### TASK STATEMENT
Exactly the lines from the start of the data below through the line containing "def flitHeader (f" must be returned, and no others.

--- RECORDS TO PROCESS Enclosed Below ---

-- ==== Sys2Proof/Machine/Fabric.lean ====
section
/-!
DEFINITION. The fabric (01 R12 to R23; 02 R25): flits and link-level retry, ports, failed `.sys` operations and how they settle, host
requests, and the heartbeat. An event that is not enabled changes nothing.
-/
namespace Sys2Proof.Machine

/-! ### Flits (R14) -/

/-- One bit of a CRC-64 with the ECMA-182 polynomial, the highest bit first. -/
def crcBit (c : BitVec 64) (b : Bool) : BitVec 64 :=
  let d := c <<< 1
  if xor (bitAt c 63) b then d ^^^ 0x42F0E1EBA9EA3693 else d
def crcByte (c : BitVec 64) (b : Byte) : BitVec 64 := [7, 6, 5, 4, 3, 2, 1, 0].foldl (fun c k => crcBit c (b.getLsbD k)) c
def crc64 (bs : List Byte) : BitVec 64 := bs.foldl crcByte 0

/-- The header of a flit (Table 1-2). -/
def flitHeader (f : Flit) : Nat :=
  f.seq.toNat * 2 ^ 54 + f.ack.toNat * 2 ^ 44 + boolNat f.nak * 2 ^ 43 + f.cls.toNat * 2 ^ 40 + f.kind.toNat * 2 ^ 36 + f.dst.toNat * 2 ^ 26
    + f.src.toNat * 2 ^ 16 + f.credit.toNat * 2 ^ 8 + f.low.toNat
def flitSum (f : Flit) : BitVec 64 := crc64 (leBytes 8 (flitHeader f) ++ f.payload)

/-- A flit that a receiver treats as bad, whatever its place (R15). -/
def flitBad (f : Flit) : Bool := f.crc != flitSum f || f.cls.toNat > 3 || f.kind.toNat > 2 || f.low != 0 || f.payload.length != 240

/-! ### Ports (R13 to R16) -/

/-- The number of the next flit that a port sends. -/
def Port.nextSeq (p : Port) : BitVec 10 := p.acked + 1 + BitVec.ofNat 10 p.retry.length

/-- A flit goes out: it gets the next number, acknowledges what was received, and stays in the retry buffer. -/
def Port.emit (p : Port) (f : Flit) : Port :=
  let g := { f with seq := p.nextSeq, ack := p.expect - 1 }
  let g := { g with crc := flitSum g }
  { p with retry := p.retry ++ [g], sent := p.sent ++ [g] }

/-- A flit sent. The retry buffer holds 512: while it is full a flit waits at the port, in order (DESIGN CHOICE: log 71). -/
def Port.push (p : Port) (f : Flit) : Port :=
  if p.retry.length ≥ 512 || p.waiting != [] then { p with waiting := p.waiting ++ [f] } else p.emit f

/-- Flits that waited go out while there is room. -/
def Port.flush (p : Port) : Port :=
  let n := 512 - p.retry.length
  (p.waiting.take n).foldl Port.emit { p with waiting := p.waiting.drop n }

/-- An acknowledgement frees the flits up to it. -/
def Port.acknowledge (p : Port) (ack : BitVec 10) : Port :=
  let n := (ack - p.acked).toNat
  if n ≤ p.retry.length then ({ p with acked := ack, retry := p.retry.drop n } : Port).flush else p

/-- A NAK: what is left of the retry buffer is sent again in order, and what waited for room after it; those for one number in a row are counted (R16). -/
def Port.replay (p : Port) : Port := { p with sent := p.sent ++ p.retry }
def Port.nakked (p : Port) (ack : BitVec 10) : Port :=
  let want := ack + 1
  let n := (ack - p.acked).toNat
  let q : Port := if n ≤ p.retry.length then { p with acked := ack, retry := p.retry.drop n } else p
  { q.replay.flush with naks := if p.nakSeq == want then p.naks + 1 else 1, nakSeq := want }

/-- An idle flit that answers with NAK. -/
def nakFlit (dst src : BitVec 10) : Flit :=
  { seq := 0, ack := 0, nak := true, cls := 2, kind := 0, dst, src, credit := 0, low := 0, payload := leBytes 240 0, crc := 0 }

/-- A flit sent toward its destination (R18); one that has no route comes back to its sender as a fabric error. -/
def State.forward (s : State) (f : Flit) : State :=
  match s.routeTo f.dst f.cls.toNat with
  | .ok port => s.putPort ((s.portOf port).push f)
  | .error _ => s.answer (.fabricError f.src)

/-- The ports of a package are CL0 to CL15 (R12). -/
def isPort (port : Nat) : Bool := port < 16

/-- A `fence.tick` that waits for an edge of a locked package waits for another once the package is locked again; each time that a package comes to be unlocked, or turns to
correcting, it reports (R23). -/
def State.unlock (s : State) : State :=
  let s : State :=
    { s with
      locked := false, warps := s.warps.map (fun w => { w with tick := w.tick.map (fun t => { t with edge := none }) }) }
  s.answer (.lockReport false)

/-- A value of the root's counter arrives (R22, R23): a package that joins adopts it and is locked; a locked one, never ahead of its root and at most one behind, goes on following
it; one that meets its root again with another value begins to correct. -/
def State.hearRoot (s : State) (root : BitVec 64) : State :=
  if s.pkg == s.root then s
  else
    let s := if s.joined && s.locked && s.hb.toNat + 1 == s.rootHb.toNat && s.rootHb != root then s.edge else s
    let again := s.joined && !s.routed
    let s : State := { s with rootHb := root, routed := true }
    if !s.joined then { s with hb := root, edgeNs := s.ns, joined := true, locked := true }
    else if s.hb == root then { s with locked := true }
    else if (s.locked && s.hb + 1 != root) || again then s.unlock
    else s

/-- FLIT_RECEIVE: a good flit is delivered upward, or goes on toward its destination; a tick flit from the root carries its counter, in the first eight bytes of the payload
(DESIGN CHOICE: log 72). A bad one is discarded and answered with a NAK, and so is every later one until the replay arrives: one that is bad only by its number gets no second NAK
(DESIGN CHOICE: log 73). -/
def execFlitReceive (port : Nat) (flit : Flit) (s : State) : Out :=
  let p := s.portOf port
  if !isPort port || !p.up then .next s
  else if flitBad flit || flit.seq != p.expect then
    .next (if p.nakOut && !flitBad flit then s else s.putPort { p.push (nakFlit flit.src s.pkg) with nakOut := true })
  else
    let p := { p with expect := p.expect + 1, nakOut := false }
    let p := if flit.nak then p.nakked flit.ack else { p.acknowledge flit.ack with naks := 0 }
    if flit.kind == 0 then .next (s.putPort p)
    else if flit.dst == s.pkg then
      .next (if flit.kind == 2 && flit.cls == 3 && flit.src == s.root then (s.putPort p).hearRoot (BitVec.ofNat 64 (leAt flit.payload 0 8))
        else s.putPort { p with inbox := p.inbox ++ [flit] })
    else .next ((s.putPort p).forward flit)

/-- The width at which a port trains on the lanes that work (R13). -/
def trainedWidth (lanes : BitVec 4) : Nat :=
  if lanes == 0xF then 4 else if bitField lanes 0 2 == 3 || bitField lanes 2 2 == 3 then 2 else if lanes != 0 then 1 else 0

/-- A partition holds a share of a port (03 R65). -/
def holdsPort (port : Nat) (p : Partition) : Bool := p.desc.ports.getD port 0 != 0

/-- A record of a port's change of width or fall (11 Table 11-6). -/
def State.logPort (s : State) (port : Nat) : State :=
  s.logPart (holdsPort port) { ErrorRecord.ofKind 4 with die := port / 4, detail := port }

/-- The destinations of failed operations that are within reach of some port now can be asked (R21): for 65,536 heartbeats after the failure. -/
def State.reachNow (s : State) : State :=
  { s with channels := s.channels.map (fun o =>
      if o.failed.isSome && !o.reached && decide ((s.hb - o.since).toNat < 65536) then
        { o with reached := match s.routeTo o.pkg 2 with | .ok _ => true | .error _ => false }
      else o) }

/-- A port trained: its retry buffer is kept and replayed; with no lane its training has failed at every width. -/
def State.train (s : State) (port : Nat) (lanes : BitVec 4) : State :=
  let p := s.portOf port
  let w := trainedWidth lanes
  if !isPort port then s
  else if w == 0 then s.putPort { p with untrained := true }
  else
    let s' := (s.putPort { p.replay with up := true, width := w, naks := 0, untrained := false }).reachNow
    if p.up && p.width == w then s' else s'.logPort port

/-- PORT_RETRAIN: after 8 NAKs in a row for one number. -/
def execPortRetrain (port : Nat) (lanes : BitVec 4) (s : State) : Out := .next (if (s.portOf port).naks ≥ 8 then s.train port lanes else s)

/-- PORT_TRAINING. -/
def execPortTraining (port : Nat) (lanes : BitVec 4) (s : State) : Out := .next (s.train port lanes)

/-! ### Failed operations (R20, R21) -/

/-- An operation that fails waits for its outcome. -/
def State.failOp (s : State) (uid reason port : Nat) : State :=
  ({ s with channels := s.channels.map (fun o => if o.uid == uid then { o with failed := some (reason * 256 + port), since := s.hb, reached := false } else o) } : State).reachNow

/-- The operations that wait for a response from a package that no port of this package leads to any more. -/
def State.failUnrouted (s : State) (reason port : Nat) : State :=
  (s.channels.filter (fun o => o.failed.isNone && match s.routeTo o.pkg o.cls with | .ok _ => false | .error _ => true)).foldl
    (fun s o => s.failOp o.uid reason port) s

/-- PORT_DOWN: a port that could train at no width. Its retry buffer, and what waited for room in it, goes out on the next ports of the routing table but for what is meant for the
neighbour alone, and operations without another route fail. -/
def execPortDown (port : Nat) (s : State) : Out :=
  let p := s.portOf port
  if !isPort port || !p.up || !p.untrained then .next s
  else
    let s := s.putPort { p with up := false, retry := [], waiting := [], naks := 0 }
    let s := ((p.retry ++ p.waiting).filter (fun f => f.kind != 0)).foldl (fun s f => s.forward f) s
    .next ((s.failUnrouted 1 port).logPort port)

/-- SYS_RESPONSE_TIMEOUT. -/
def execSysResponseTimeout (op : Nat) (s : State) : Out :=
  match s.channels.find? (fun o => o.uid == op) with
  | none => .next s
  | some o =>
    if o.failed.isSome || (s.hb - o.since).toNat < 65536 then .next s
    else .next (s.failOp op 2 (match s.routeTo o.pkg o.cls with | .ok port => port | .error _ => 0xFF))

/-- An answer that can be true of a failed operation (R21). One still in its channel may never have left, and is then known not to be performed; what was performed is known by the
other package, which must have been within reach in 65,536 heartbeats; and if it was not, the outcome stays unknown. -/
def State.canSettle (s : State) (o : SysOp) (answer : FabricAnswer) : Bool :=
  match answer with
  | .performed => o.reached && !o.inChannel && s.performedOps.any (fun p => p.1 == o.uid)
  | .notPerformed => o.inChannel
  | .unknown => !o.reached && decide ((s.hb - o.since).toNat ≥ 65536)

/-- DONE of Table 1-4. -/
def doneField : FabricAnswer → Nat
  | .notPerformed => 0
  | .performed => 1
  | .unknown => 2

/-- A fabric error for one that asked: recorded in the command whose access it was, or as the response. -/
def State.failAsked (s : State) (o : SysOp) (who : Asker) (write : Bool) (info : Nat) : State :=
  match s.sentUnder o.uid with
  | some (core, q, x, y, a) => ((s.failWork x.uid q y ⟨0x1C, a.name, info⟩).settleCommand core x.uid).settleQwaits core
  | none => s.respond who { who, addr := (o.access.parts.head?.map (fun p => p.addr)).getD 0, write, bytes := none, cause := 0x1C, info }

/-- FABRIC_OUTCOME_SETTLE: the error is delivered to the warp, recorded in the command, or given to what asked. -/
def execFabricOutcomeSettle (op : Nat) (answer : FabricAnswer) (s : State) : Out :=
  match s.channels.find? (fun o => o.uid == op) with
  | none => .next s
  | some o =>
    match o.failed with
    | none => .next s
    | some why =>
      if !s.canSettle o answer then .next s
      else
        let info := fabricInfo o.pkg (doneField answer) (why / 256) (why % 256)
        let s : State := { s with channels := s.channels.filter (fun p => p.uid != op) }
        match o.access.kind with
        | .ask who write => .next (s.failAsked o who write info)
        | _ => .next (s.noteActed o.warp o.access (.fault 0x1C o.access.name info))

/-! ### Provisioning and the heartbeat (R18, R22, R23) -/

/-- This package is the root: its counter is the domain's. -/
def State.lead (s : State) : State := { s with joined := true, locked := true, routed := true }

/-- PACKAGE_PROVISIONING: the identifier and the routing tables, whose ports are CL0 to CL15; a package that gets another identifier and is not the root joins with the next
tick flit. -/
def execPackageProvisioning (pkg : BitVec 10) (routes : List Route) (s : State) : Out :=
  let new := pkg != s.pkg
  let s : State := { s with pkg, routes := routes.filter (fun r => isPort r.port) }
  let s := s.reachNow.failUnrouted 0 0xFF
  .next (if pkg == s.root then s.lead
    else if !new then s
    else if s.contexts == [] then { s with joined := false, locked := false } else s.unlock)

--- End of Enclosed RECORDS TO PROCESS ---

### ANSWER SPACE
-- ==== Sys2Proof/Machine/Fabric.lean ====
section
/-!
DEFINITION. The fabric (01 R12 to R23; 02 R25): flits and link-level retry, ports, failed `.sys` operations and how they settle, host
requests, and the heartbeat. An event that is not enabled changes nothing.
-/
namespace Sys2Proof.Machine

/-! ### Flits (R14) -/

/-- One bit of a CRC-64 with the ECMA-182 polynomial, the highest bit first. -/
def crcBit (c : BitVec 64) (b : Bool) : BitVec 64 :=
  let d := c <<< 1
  if xor (bitAt c 63) b then d ^^^ 0x42F0E1EBA9EA3693 else d
def crcByte (c : BitVec 64) (b : Byte) : BitVec 64 := [7, 6, 5, 4, 3, 2, 1, 0].foldl (fun c k => crcBit c (b.getLsbD k)) c
def crc64 (bs : List Byte) : BitVec 64 := bs.foldl crcByte 0

/-- The header of a flit (Table 1-2). -/
def flitHeader (f : Flit) : Nat :=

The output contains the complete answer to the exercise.